The Association has certainly picked a topical subject. Only a hermit cut off from all sources of news could have missed recent developments in the European Union, where the future direction of the Union seems to change on a daily basis. And it is also a time of change for the Convention – it has perhaps been less newsworthy, but earlier this month (7 November) the UK took over the chairmanship of the Committee of Ministers of the Council of Europe – that is, the international organisation which gave birth to the Convention and oversees the development of the Convention and the Strasbourg court which adjudicates it.

One of the things the UK aims to achieve during this period is reform of the European Court of Human Rights. I should stress that we are not seeking to weaken that court or reduce its powers because this Government supports the Court and supports the Convention. A coalition government requires, by its very nature, compromise by both parties. But on this subject – the importance of the European Convention of Human Rights – both the Liberal Democrats and the Conservatives can be completely uncompromising. Some things are supported because they are in the Coalition Agreement, but this is something which is supported because both parties are in agreement. The application of Convention rights in this country will not be weakened, and it is absolutely clear, and senior figures in both parties, have made it clear, that the United Kingdom will not be the first country to leave the Convention. Or, as the Lord Chancellor, Ken Clarke, more accurately expressed it earlier this year: “Only the Greek colonels have ever repudiated the convention on human rights” But that simply reinforces the point – only a military government, ruling by force, has so far disowned the Convention, and in a country which rejoined when democracy was restored. The UK signed the Convention on the first day it was available for signature (4th November 1950). This country was the first to ratify the Convention – it is not going to leave; rather, it will use its influence and authority as a founder member to reform and improve, to build on the existing institution.

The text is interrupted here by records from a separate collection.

-- ==== Sys2Proof/Laws/Ring.lean ====
section
/-! SUPPORT. Index arithmetic of the ring buffer (spec/20_memory.md R59): lengths, slots, and what a run of writes leaves. -/

namespace Sys2Proof.Machine

/-- A counter modulo `2*cap`, taken modulo `cap`, is the slot. -/
theorem mod_twice_cap (a c : Nat) : a % (2 * c) % c = a % c := Nat.mod_mod_of_dvd _ ⟨2, by ring⟩

/-- The write index is the read index plus `Len`. -/
theorem ring_tail_eq (r : Ring) (h : RingWf r) : r.tail = (r.head + ringLen r) % (2 * r.cap) := by
  obtain ⟨h0, h1, h2, h3, h4⟩ := h
  unfold ringLen
  by_cases hlt : r.tail < r.head
  · rw [Nat.mod_eq_of_lt (by omega : r.tail + 2 * r.cap - r.head < 2 * r.cap)]
    rw [show r.head + (r.tail + 2 * r.cap - r.head) = r.tail + 2 * r.cap by omega]
    simp [Nat.mod_eq_of_lt h3]
  · rw [show r.tail + 2 * r.cap - r.head = (r.tail - r.head) + 2 * r.cap by omega, Nat.add_mod_right,
      Nat.mod_eq_of_lt (by omega : r.tail - r.head < 2 * r.cap), Nat.mod_eq_of_lt (by omega)]
    omega

/-- `Len` of indices `n` apart is `n`. -/
theorem ring_len_of (c h n : Nat) (hh : h < 2 * c) (hn : n < 2 * c) : ((h + n) % (2 * c) + 2 * c - h) % (2 * c) = n := by
  by_cases hlt : h + n < 2 * c
  · rw [Nat.mod_eq_of_lt hlt, show h + n + 2 * c - h = n + 2 * c by omega]; simp [Nat.mod_eq_of_lt hn]
  · rw [show h + n = (h + n - 2 * c) + 2 * c by omega, Nat.add_mod_right, Nat.mod_eq_of_lt (by omega : h + n - 2 * c < 2 * c),
      show h + n - 2 * c + 2 * c - h = n by omega, Nat.mod_eq_of_lt hn]

/-- Indices less than `cap` apart are different slots. -/
theorem ring_slots_ne (c a i j : Nat) (hij : i < j) (hj : j < i + c) : (a + i) % c ≠ (a + j) % c := by
  intro h
  have h' : (a + i) ≡ (a + j) [MOD c] := h
  have : c ∣ (a + j) - (a + i) := (Nat.modEq_iff_dvd' (by omega)).1 h'
  have := Nat.le_of_dvd (by omega) this
  omega

/-- Writing keeps the number of slots. -/
theorem ringStore_length (r : Ring) (i : Nat) (bs : List Byte) : (ringStore r i bs).length = r.mem.length := by
  induction bs generalizing i with
  | nil => rfl
  | cons b bs ih => simp [ringStore, ih]

/-- A slot no write reached holds what it held. -/
theorem ringStore_other (r : Ring) (i : Nat) (bs : List Byte) (k : Nat) (h : ∀ j, j < bs.length → (i + j) % r.cap ≠ k) :
    (ringStore r i bs).getD k 0 = r.mem.getD k 0 := by
  induction bs generalizing i with
  | nil => rfl
  | cons b bs ih =>
    have h0 := h 0 (by simp)
    simp [ringStore, List.getD, List.getElem?_set]
    rw [if_neg (by simpa using h0)]
    have := ih (i+1) (fun j hj => by have := h (j+1) (by simpa using hj); rwa [show i + 1 + j = i + (j+1) by omega])
    simpa [List.getD] using this

/-- The slot of the `j`-th write holds the `j`-th byte. -/
theorem ringStore_at (r : Ring) (hm : r.mem.length = r.cap) (h0 : 0 < r.cap) (i : Nat) (bs : List Byte) (hb : bs.length ≤ r.cap) (j : Nat) (hj : j < bs.length) :
    (ringStore r i bs).getD ((i + j) % r.cap) 0 = bs.getD j 0 := by
  induction bs generalizing i j with
  | nil => simp at hj
  | cons b bs ih =>
    cases j with
    | zero =>
      simp only [ringStore, List.getD, List.getElem?_set, Nat.add_zero, if_true]
      rw [if_pos (by rw [ringStore_length, hm]; exact Nat.mod_lt _ h0)]; simp
    | succ j =>
      simp only [ringStore, List.getD, List.getElem?_set]
      rw [if_neg (by have := ring_slots_ne r.cap i 0 (j+1) (by omega) (by simp at hj hb; omega); simpa using this)]
      have := ih (i+1) (by simp at hb; omega) j (by simpa using hj)
      rw [show i + 1 + j = i + (j+1) by omega] at this
      simpa [List.getD] using this

/-- A ring buffer stands for `Len` bytes. -/
theorem ringData_length (r : Ring) : (ringData r).length = ringLen r := by simp [ringData]

/-- Byte `k` of what a ring buffer stands for. -/
theorem ringData_getD (r : Ring) (k : Nat) (h : k < ringLen r) : (ringData r).getD k 0 = r.mem.getD ((r.head + k) % r.cap) 0 := by
  simp [ringData, List.getD, h, ringSlot]

/-- Sequences of one length with the same bytes are equal. -/
theorem list_ext_getD (a b : List Byte) (hl : a.length = b.length) (h : ∀ k, k < a.length → a.getD k 0 = b.getD k 0) : a = b := by
  apply List.ext_getElem hl
  intro i h1 h2
  have := h i h1
  simpa [List.getD, h1, h2] using this

end Sys2Proof.Machine
end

The Coalition partners are in agreement that human rights are central to the UK’s foreign policy. We aim to promote human rights in other parts of the world – and we aim to achieve this mainly by being an example of a country that upholds those rights itself. And a consequence – an inevitable consequence – of providing that example is that sometimes the courts will find against the government. It has been said before – but it cannot be repeated too often – which of us would wish to live in a country where the government always wins its court cases?

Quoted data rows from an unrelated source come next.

/-- The named register of the next state. -/
def after {α : Type} (f : State → α) (s : State) : Option α := (nextState (step s)).map f

/-- The frame of L1.5 and L2.2: standard identifier 0x123 with data AA BB. -/
def frame123 : Frame := ⟨.standard 0x123, [0xAA, 0xBB], by decide⟩

/-- The extended frame of L2.2 with identifier 0x1ABCDEF0 and data 1, 2, 3. -/
def frameExt : Frame := ⟨.extended 0x1ABCDEF0, [1, 2, 3], by decide⟩

/-- The longest frame of L2.2. -/
def frameLong : Frame := ⟨.extended 0x1FFFFFFF, [0xFF, 0xFF, 0xFF, 0xFF, 0xFF, 0xFF, 0xFF, 0xFF], by decide⟩

/-- The line of `frame123`. -/
def line123 : List Byte := [0x74, 0x31, 0x32, 0x33, 0x32, 0x41, 0x41, 0x42, 0x42]

/-- The line of `frameExt`. -/
def lineExt : List Byte :=
  [0x54, 0x31, 0x41, 0x42, 0x43, 0x44, 0x45, 0x46, 0x30, 0x33, 0x30, 0x31, 0x30, 0x32, 0x30, 0x33]

/-! ### WellFormed: each check refuses an ill-formed term -/

theorem test_argFits_refuses_33_bytes :
    ¬ (Instr.openChannel (List.replicate 33 0x78)).ArgFits Config.referenceA ∧
    (Instr.openChannel (List.replicate 32 0x78)).WellFormed Config.referenceA := by decide

theorem test_noTerminator_refuses_terminator :
    ¬ (Instr.getVersion [0x31, 0x0D]).NoTerminator ∧ (Instr.getVersion [0x31, 0x0A]).NoTerminator := by decide

/-! ### Decoding: words written out from the command alphabet (R84), first byte lowest -/

theorem test_decode_channel_commands :
    decodeTableWord 8 0x53 = some (.setup []) ∧ decodeTableWord 16 0x3453 = some (.setup [0x34]) ∧
    decodeTableWord 8 0x73 = some (.setupWithBtr []) ∧ decodeTableWord 8 0x4F = some (.openChannel []) ∧
    decodeTableWord 8 0x43 = some (.closeChannel []) := by decide

theorem test_decode_transmit_commands :
    decodeTableWord 40 0x3033323174 = some (.transmitFrame [0x31, 0x32, 0x33, 0x30]) ∧
    decodeTableWord 8 0x54 = some (.transmitExtendedFrame []) ∧ decodeTableWord 8 0x72 = some (.transmitRtrFrame []) ∧
    decodeTableWord 8 0x52 = some (.transmitExtendedRtrFrame []) := by decide

theorem test_decode_information_commands :
    decodeTableWord 8 0x46 = some (.readStatusFlags []) ∧ decodeTableWord 8 0x4D = some (.setAcceptanceCode []) ∧
    decodeTableWord 8 0x6D = some (.setAcceptanceMask []) ∧ decodeTableWord 8 0x56 = some (.getVersion []) ∧
    decodeTableWord 8 0x4E = some (.getSerialNumber []) ∧
    decodeTableWord 16 0x315A = some (.enableTimeStamps [0x31]) := by decide

/-- L2.4: the illegal lines, each by name. -/
theorem test_parse_rejects :
    parse Config.referenceA [] = .error .emptyLine ∧
    parse Config.referenceA [0x58] = .error (.unknownCommand 0x58) ∧
    parse Config.referenceA [0x20, 0x56] = .error (.unknownCommand 0x20) ∧
    parse Config.referenceA [0xFF] = .error (.unknownCommand 0xFF) ∧
    parse Config.referenceA (0x4F :: List.replicate 32 0x78) = .ok (.openChannel (List.replicate 32 0x78)) ∧
    parse Config.referenceA (0x73 :: List.replicate 33 0x30) = .error .argumentTooLong :=
  ⟨rfl, rfl, rfl, rfl, rfl, rfl⟩

/-- R97: what the host sends for `S4`. -/
theorem test_wire : wire (.setup [0x34]) = [0x53, 0x34, 0x0D] := by decide

/-- Every row of the opcode table runs as the first command after reset. -/
theorem test_first_step_after_reset :
    ([0x53, 0x73, 0x4F, 0x43, 0x74, 0x54, 0x72, 0x52, 0x46, 0x4D, 0x6D, 0x56, 0x4E, 0x5A] : List Nat).all (fun w =>
      (nextState (step (State.reset.withFetchWord 8 w))).isSome) = true := by decide

/-! ### The queue block (L2.8) -/

theorem test_push_full_refused :
    push 4 [0x41, 0x42, 0x43] 0x44 = some [0x41, 0x42, 0x43, 0x44] ∧ push 4 [0x41, 0x42, 0x43, 0x44] 0x45 = none := by
  decide

theorem test_pushAll_stores_nothing_on_overflow :
    pushAll 4 [0x41, 0x42, 0x43] [0x44, 0x45] = none ∧
    pushAll 4 [0x41, 0x42, 0x43, 0x44] [] = some [0x41, 0x42, 0x43, 0x44] := by decide

theorem test_pop_oldest : pop [0x56, 0x0D] = some (0x56, [0x0D]) ∧ pop ([] : List Byte) = none := by decide

/-- The ring buffer of L2.8 after its last `Push`, whose write wrapped to slot 0. -/
def ring : Ring := ⟨4, [0x45, 0x42, 0x43, 0x44], 1, 5⟩

theorem test_ring_wraps :
    ringPush ⟨4, [0x41, 0x42, 0x43, 0x44], 1, 4⟩ 0x45 = some ring ∧ ringLen ring = 4 ∧
    ringDrainAll ring = ([0x42, 0x43, 0x44, 0x45], ⟨4, [0x45, 0x42, 0x43, 0x44], 5, 5⟩) := by decide

theorem test_ring_pushAll_all_or_nothing :
    ringPushAll ⟨4, [0x41, 0x42, 0x43, 0], 0, 3⟩ [0x44, 0x45] = none ∧
    (ringPushAll ⟨4, [0x41, 0x42, 0x43, 0], 2, 3⟩ [0x44, 0x45]).map ringData = some [0x43, 0x44, 0x45] := by decide

/-! ### Resolver (L2.1) -/

theorem test_resolve_exact_only :
    resolve Config.referenceA 12000000 125000 = some ⟨6, 13, 2, 1⟩ ∧ resolve Config.referenceA 8000001 125000 = none ∧
    resolve Config.referenceA 16000000 1000000 = some ⟨1, 13, 2, 1⟩ := by decide

theorem test_resolve_prescaler_range :
    resolve Config.referenceA 163840000 10000 = some ⟨1024, 13, 2, 1⟩ ∧
    resolve Config.referenceA 164000000 10000 = none ∧ resolve Config.referenceA 8000000 0 = none ∧
    resolve Config.referenceA 0 10000 = none := by decide

theorem test_sample_point_ends :
    SamplePointOk { Config.referenceA with seg1 := 11, seg2 := 4 } ∧
    ¬ SamplePointOk { Config.referenceA with seg1 := 10, seg2 := 5 } ∧
    ¬ SamplePointOk { Config.referenceA with seg1 := 14, seg2 := 1 } := by decide

/-! ### Codec (L2.2, R168) -/

theorem test_encode :
    encodeFrame frame123 true = line123 ∧ encodeFrame frameExt true = lineExt ∧
    encodeFrame ⟨.standard 0x00A, [0x0A], by decide⟩ false = [0x30, 0x30, 0x41, 0x31, 0x30, 0x41] := by decide

/-- `"1230"`, `"7FF0"`, `"8000"`, `"12G0"`, `"123G"`, `"123"`. -/
theorem test_decode_standard :
    decodeFrame true .transmitFrame [0x31, 0x32, 0x33, 0x30] = some ⟨.standard 0x123, [], by decide⟩ ∧
    decodeFrame true .transmitFrame [0x37, 0x46, 0x46, 0x30] = some ⟨.standard 0x7FF, [], by decide⟩ ∧
    decodeFrame true .transmitFrame [0x38, 0x30, 0x30, 0x30] = none ∧
    decodeFrame true .transmitFrame [0x31, 0x32, 0x47, 0x30] = none ∧
    decodeFrame true .transmitFrame [0x31, 0x32, 0x33, 0x47] = none ∧
    decodeFrame true .transmitFrame [0x31, 0x32, 0x33] = none := by decide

Originally there were ten member states in the Council of Europe (there are now 47 – pretty much the whole European continent). The UK then went on to become the first country to ratify the Council’s most famous instrument, the Convention on Human Rights, but that process was not all plain sailing. I had occasion some months ago to look more closely at how the UK came to adopt the legal obligations in the Convention, and I was reading an account of the Cabinet’s deliberations at that time. It was only a few years after World War Two on a continent scarred by the recent experience of Nazism and Fascism, with Stalinism still spreading across Eastern Europe, when the Convention was considered by Cabinet – between 1949 and 1951, and the Labour Party was in power in Britain. In the summer of 1950, the Cabinet discussed a memorandum by the Foreign Office Minister, Kenneth G Younger. He had raised a concern about whether the Convention should allow the right of individual petition to the Court, and his thoughts illustrate how far the culture of human rights has come. He said: “The proposal to allow individual petitions was unacceptable to us because in the present state of international relations it appeared likely that the system would be abused for political purposes and because there appeared to be a danger that it would be misunderstood among the backward people of the Colonies as suggesting that the ultimate source of authority in those territories resided elsewhere than in the Crown.”

It is perhaps unfair to quote selectively from old documents to highlight statements which seem incompatible with contemporary progressive thinking, and to be fair I should also point out that Mr Younger went on to explain why the UK must support the Convention, making a point which still rings true today: “Thus it would be hailed on the Continent as further evidence of the luke-warm attitude of His Majesty’s Government toward the affairs of the Council of Europe in general and might be expected to be seized upon by the Cominform [that was a body set up by Stalin to draw together all the European Communist parties] as showing that our professed interest in the enjoyment of human rights by the inhabitants of other countries was mere hypocrisy and that when it came to the point, we were unwilling to accept in respect of our own territories obligations similar to those which had been imposed upon the Eastern European States under their peace treaties.” At that time, as now, the Government’s foreign policy aim was to foster democracy and the rule of law in countries where it had been lost or was under threat. And it was only by signing up to the standards set out in the Convention that we could speak to the world with any moral authority, and exert influence to spread the values embodied in the Convention.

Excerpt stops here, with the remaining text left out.